The most common reproductive form is the mushroom cap , which contains multicolored pigments that contain a confusing purpose and their shape is also difficult to understand. When there is enough space and food, mycelium can disperse on thousands of acres of land and last for centuries or even millennia. Genetically identical mushrooms grow all over the ground. Biologists argue that it is because of the massiveness of the empire that mushrooms are qualified to become one of the oldest and most massive species on Earth.

Most fungi adapt to cool temperatures or temperatures in forests, about 60-70 degrees Fahrenheit, which is why fungal pathogens often grow on plants or blood animals. cold like insects, reptiles or amphibians.

However, not all diseases caused by fungi cause death. The toxic fungus is thought to have caused a large number of wild amphibians to die today that may have been spread from frogs used in medical experiments.

With high body temperature, mammals and birds are less susceptible to fungal diseases, so fungal diseases in these animals also stop at the epidermis. Bats are mammals, but the species suffering from white nose syndrome is the hibernating bat in the cave. According to microbiologist David S. Blehert, when they fall into hibernation, their body temperature drops, only a few degrees higher than the temperature in the cave. David is working with the US Wildlife and Health Center of the US Geological Survey in Madison, Wisconsin.

Dr Blehert said: 'The pathogen causes white nose syndrome to treat bats as if they were forgotten cheese pots located behind the refrigerator'. Besides, the pathogenic fungus seems to be unusually toxic. 'We found mortality rates exceeding 90% in some areas,' Blehert added.

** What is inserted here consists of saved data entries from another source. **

-- ==== Sys2Proof/Machine/Engine.lean ====
section
/-!
DEFINITION. The engine's cycle (spec/40_engine_cycle_hlt.md R110 to R118), for any `OPC`, and placing an instruction
where the next fetch reads it.
-/

namespace Sys2Proof.Machine

/-- Fetch: three reads at `pc`, `pc + 1`, `pc + 2`, whatever the instruction needs; the sums are not reduced and the
first read that fails raises (R110, R118). -/
def fetch (s : State) : Attempt (Byte × Byte × Byte) := do
  let opcode ← memRead s.pc.toNat s
  let a ← memRead (s.pc.toNat + 1) s
  let b ← memRead (s.pc.toNat + 2) s
  .ok (opcode, a, b)

/-- Decode and execute a fetched triple (R112 to R114): an opcode byte outside the map raises UnknownOpcode(opcode). -/
def dispatch (opc : Opc) (opcode a b : Byte) (s : State) : Result :=
  match decode opc opcode a b with
  | .ok i => exec i s
  | .error _ => finish s (.error ⟨.unknownOpcode, zext9 opcode⟩)

/-- One cycle of a running engine (R111). -/
def runCycle (opc : Opc) (s : State) : Result :=
  match fetch s with
  | .error e => finish s (.error e)
  | .ok f => dispatch opc f.1 f.2.1 f.2.2 s

/-- One step of the machine under `OPC`. `Halted` and `Faulted` are absorbing: no fetch, no state change (R116); the
step that leaves everything as it is stands for "there is no step". DESIGN CHOICE, safe: log entry 3. -/
def cycle (opc : Opc) (s : State) : Result :=
  match s.state with
  | .running => runCycle opc s
  | .halted => .next s
  | .faulted => .next s

/-- A byte stored where the load port can store it; an address past the last cell holds nothing. -/
def State.placeByte (s : State) (a : Nat) (v : Byte) : State :=
  if a < 256 then { s with mem := Memory.write s.mem a v } else s

/-- The three bytes of a table word stored at `pc`, `pc + 1`, `pc + 2`, where the next fetch reads. -/
def State.placeWord (s : State) (nbits w : Nat) : State :=
  ((s.placeByte s.pc.toNat (tableByte nbits w 0)).placeByte (s.pc.toNat + 1) (tableByte nbits w 1)).placeByte
    (s.pc.toNat + 2) (tableByte nbits w 2)

end Sys2Proof.Machine
end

Since the white nose syndrome was first discovered in western Albany in March 2007, it has spread to bat colonies in 9 regions and is also approaching bat colonies with a concentration of 300,000, creating into the "herd of the largest hibernating mammals on the planet". Efforts to prevent the development of the disease, the authorities protecting wildlife have blocked human traffic through the caves, which is currently the only measure they have to deal with the bout. St. Robigus's wrath.